_Your goal:_ Nothing below is to be printed except the lines between the line holding "The example tile" and the line holding "def cfgS : Config", inclusive, each exactly as it appears.

Collected data entries
-- ==== Sys2Proof/Tests/Slice0.lean ====
section
/-! SUPPORT. The model's own tests. Expected results are the vectors of spec/95_test_vectors.md (named V and P below) or are written
out from the encodings of spec/30_encoding.md; then a witness for the hypotheses of each obligation. -/

namespace Sys2Proof.Tests

open Sys2Proof Sys2Proof.Machine

-- One test after another: elaborated at the same time, so many kernel evaluations take too many threads.
set_option Elab.async false

/-! ### Helpers -/

/-- The outcome is a next state with a property. -/
def nextIs (o : Result State) (p : State → Bool) : Bool :=
  match o with
  | .next t => p t
  | .fault _ => false
  | .refused _ => false

/-- The outcome is this refusal. -/
def refusedAs (o : Result State) (r : Refusal) : Bool :=
  match o with
  | .next _ => false
  | .fault _ => false
  | .refused q => decide (q = r)

theorem exists_of_nextIs {o : Result State} {p : State → Bool} (h : nextIs o p = true) : ∃ t, o = .next t ∧ p t = true := by
  cases o with
  | next t => exact ⟨t, rfl, h⟩
  | fault f => cases h
  | refused r => cases h

/-- `n` copies of the bytes `a b`. -/
def pairs (n : Nat) (a b : Byte) : List Byte := (List.replicate n [a, b]).flatten

/-- The example tile table TM_EX of 95_test_vectors.md: "03" NormalStep, "20" Air, "a5" Monster. -/
def tmEx : List TileEntry := [⟨⟨0x30#8, 0x33#8⟩, 3#4⟩, ⟨⟨0x32#8, 0x30#8⟩, 0#4⟩, ⟨⟨0x61#8, 0x35#8⟩, 6#4⟩]

def cfgS : Config := defaultConfig .single leastTileMap
def cfgM : Config := defaultConfig .multi leastTileMap
def cfgX : Config := defaultConfig .single tmEx

def resetS : State := State.afterReset cfgS
def resetM : State := State.afterReset cfgM

/-- `AIRF(s, d, l)` of 95_test_vectors.md. -/
def airf (s0 s1 s2 d l : Byte) : List Byte := 0x30#8 :: (pairs 80 0x32#8 0x30#8 ++ [s0, s1, s2, d, l])

/-- `PARTX(x, "20"×20)` of 95_test_vectors.md. -/
def part (x : Byte) : List Byte := 0x30#8 :: (pairs 20 0x32#8 0x30#8 ++ [x])

def airTokens (n : Nat) : List Token := List.replicate n ⟨0x32#8, 0x30#8⟩
def zzTokens (n : Nat) : List Token := List.replicate n ⟨0x7A#8, 0x7A#8⟩

/-- A state with `n` bytes of a frame of kind `k` pending, the rest of the bytes zero. -/
def pending (cfg : Config) (k : FrameKind) (n : Nat) : State :=
  { State.afterReset cfg with accKind := some k, accLen := n, accBuf := cellsFrom 0 (marker k :: List.replicate (n - 1) 0#8) }

/-- A MULTI state that holds three parts. -/
def threeParts : State := { resetM with raNext := 3, raGrid := List.replicate 60 .air }

/-- A state with an error recorded (V10). -/
def errored : State := { resetS with err := { valid := true, code := 1#3, a := 0x41#16, b := 0#32 } }

theorem legal_of {s : State} {cfg : Config} (h : s.cfg = some cfg) (hl : LegalUnder cfg s) : Legal s := by
  unfold Legal
  rw [h]
  exact hl

/-! ### WellFormed refuses an ill-formed term for each check -/

theorem test_wf_reset_config : Instr.wellFormed cfgS (.reset { cfgS with lenScreen := 160 }) = false := by decide +kernel
theorem test_wf_deliver_empty : Instr.wellFormed cfgS (.deliver []) = false := by decide +kernel
theorem test_wf_screen_revision :
    Instr.wellFormed cfgM (.frameScreen (airTokens 80) 0x30#8 0x30#8 0x30#8 0x30#8 0x30#8) = false := by decide +kernel
theorem test_wf_screen_tokens :
    Instr.wellFormed cfgS (.frameScreen (airTokens 79) 0x30#8 0x30#8 0x30#8 0x30#8 0x30#8) = false := by decide +kernel
theorem test_wf_part_revision : Instr.wellFormed cfgS (.framePart [] (airTokens 20) 0x30#8) = false := by decide +kernel
theorem test_wf_part_filler : Instr.wellFormed cfgM (.framePart [0#8] (airTokens 20) 0x30#8) = false := by decide +kernel
theorem test_wf_part_tokens : Instr.wellFormed cfgM (.framePart [] (airTokens 21) 0x30#8) = false := by decide +kernel
theorem test_wf_save_length : Instr.wellFormed cfgS (.frameSave (List.replicate 416 0#8)) = false := by decide +kernel
theorem test_wf_load_length : Instr.wellFormed cfgS (.frameLoad (List.replicate 11 0#8)) = false := by decide +kernel
theorem test_wf_unknown_first : Instr.wellFormed cfgS (.frameUnknown 0x31#8 []) = false := by decide +kernel

/-- The clauses of R11 and R90, each broken alone: (a) V66, (b) V67 and a wrong sum, (c) both lengths, (d) "20" missing, "zz"
listed, a reserved code, two entries out of order, (e) a length above 65535. -/
theorem test_wf_config_clauses :
    [{ cfgS with lenScreen := 160 },
     { cfgM with partOff := 0, lenScreen := 41 },
     { cfgM with partOff := 2 },
     { cfgS with lenSave := 0 },
     { cfgS with lenLoad := 0 },
     { cfgS with tileMap := [] },
     { cfgS with tileMap := [⟨tokenAir, 1#4⟩] },
     { cfgS with tileMap := [⟨tokenAir, 0#4⟩, ⟨tokenZz, 0#4⟩] },
     { cfgS with tileMap := [⟨tokenAir, 0#4⟩, ⟨⟨0x61#8, 0x35#8⟩, 10#4⟩] },
     { cfgS with tileMap := [⟨⟨0x61#8, 0x35#8⟩, 6#4⟩, ⟨tokenAir, 0#4⟩] },
     { cfgS with lenSave := 65536 },
     { cfgS with lenLoad := 65536 },
     { cfgM with partOff := 65495, lenScreen := 65536 }].map configOk = List.replicate 13 false := by decide +kernel

/-- The defaults, TM_EX and the boundary values of R11 are well formed. -/
theorem test_wf_config_accepts :
    [cfgS, cfgM, cfgX, { cfgS with lenSave := 65535, lenLoad := 1 }, { cfgM with partOff := 65494, lenScreen := 65535 },
     { cfgS with fallback := .air }].map configOk = List.replicate 6 true := by decide +kernel

/-! ### Decoding: every constructor from what the spec's encoding gives it -/

/-- RESET and STATUS have no wire bytes; the operand of RESET is passed whole (R58). -/
theorem test_decode_reset : decode cfgS true (.reset cfgM) = .ok (.reset cfgM) := by decide +kernel
theorem test_decode_status : decode cfgS true (.status cfgS) = .ok .status := by decide +kernel
/-- A chunk while a frame is pending is not classified, marker or not (R84, V16). -/
theorem test_decode_deliver : decode cfgS false (.deliver cfgS [0x32#8]) = .ok (.deliver [0x32#8]) := by decide +kernel
/-- R63: marker, tokens 1..160, score 161..163, difficulty 164, lose 165. -/
theorem test_decode_screen :
    decode cfgS true (.deliver cfgS
        (0x30#8 :: 0x61#8 :: 0x35#8 :: (pairs 78 0x32#8 0x30#8 ++ [0x30#8, 0x33#8, 0x31#8, 0x32#8, 0x34#8, 0x37#8, 0x31#8]))) =
      .ok (.frameScreen (⟨0x61#8, 0x35#8⟩ :: (airTokens 78 ++ [⟨0x30#8, 0x33#8⟩])) 0x31#8 0x32#8 0x34#8 0x37#8 0x31#8) := by
  decide +kernel
/-- R64, R65 under PART_OFF = 3: marker, two filler bytes, 20 tokens, index. -/
theorem test_decode_part :
    decode { cfgM with partOff := 3, lenScreen := 44 } true (.deliver { cfgM with partOff := 3, lenScreen := 44 }
        (0x30#8 :: 0xAA#8 :: 0xBB#8 :: (pairs 19 0x32#8 0x30#8 ++ [0x61#8, 0x35#8, 0x32#8]))) =
      .ok (.framePart [0xAA#8, 0xBB#8] (airTokens 19 ++ [⟨0x61#8, 0x35#8⟩]) 0x32#8) := by decide +kernel
/-- R66: LEN_SAVE bytes, the marker and the payload. -/
theorem test_decode_save :
    decode cfgS true (.deliver cfgS (0x31#8 :: (0x30#8 :: List.replicate 414 0x41#8))) =
      .ok (.frameSave (0x30#8 :: List.replicate 414 0x41#8)) := by decide +kernel
/-- V48. -/
theorem test_decode_load :
    decode cfgS true (.deliver cfgS
        [0x32#8, 0x61#8, 0x62#8, 0x63#8, 0x64#8, 0x65#8, 0x66#8, 0x67#8, 0x68#8, 0x69#8, 0x6A#8, 0x6B#8, 0x6C#8]) =
      .ok (.frameLoad [0x61#8, 0x62#8, 0x63#8, 0x64#8, 0x65#8, 0x66#8, 0x67#8, 0x68#8, 0x69#8, 0x6A#8, 0x6B#8, 0x6C#8]) := by
  decide +kernel
/-- V12. -/
theorem test_decode_unknown :
    decode cfgS true (.deliver cfgS [0x33#8, 0x30#8, 0x30#8]) = .ok (.frameUnknown 0x33#8 [0x30#8, 0x30#8]) := by decide +kernel
/-- V64: an empty chunk is no instruction. -/
theorem test_decode_empty : decode cfgS true (.deliver cfgS []) = .error .emptyChunk := by decide +kernel

/-- Each frame row's first byte as a table word, zero bytes after it. -/
theorem test_tableWord_rows :
    decodeTableWord 8 0x30 = some (.frameScreen (List.replicate 80 ⟨0#8, 0#8⟩) 0#8 0#8 0#8 0#8 0#8) ∧
    decodeTableWord 8 0x31 = some (.frameSave (List.replicate 415 0#8)) ∧
    decodeTableWord 8 0x32 = some (.frameLoad (List.replicate 12 0#8)) ∧
    decodeTableWord 8 0x33 = some (.frameUnknown 0x33#8 []) := by decide +kernel

/-- A part frame has the same first byte; the model tells it by its 42 bytes (log entry 6). -/
theorem test_tableWord_part :
    decodeTableWord 336 0x30 = some (.framePart [] (List.replicate 20 ⟨0#8, 0#8⟩) 0#8) := by decide +kernel

/-- A step on a placed table word runs it: a load frame of zeros is emitted, an unknown byte is reported. -/
theorem test_withFetchWord :
    nextIs (step (State.reset.withFetchWord 8 0x32))
      (fun t => decide (t.out = { frame := some (.loadRequest (List.replicate 12 0#8)), error := none })) = true ∧
    nextIs (step (State.reset.withFetchWord 8 0xFF))
      (fun t => decide (t.out.error = some (.unknownFrameKind 0xFF#8))) = true := by decide +kernel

_Answer space:_
/-- The example tile table TM_EX of 95_test_vectors.md: "03" NormalStep, "20" Air, "a5" Monster. -/
def tmEx : List TileEntry := [⟨⟨0x30#8, 0x33#8⟩, 3#4⟩, ⟨⟨0x32#8, 0x30#8⟩, 0#4⟩, ⟨⟨0x61#8, 0x35#8⟩, 6#4⟩]

def cfgS : Config := defaultConfig .single leastTileMap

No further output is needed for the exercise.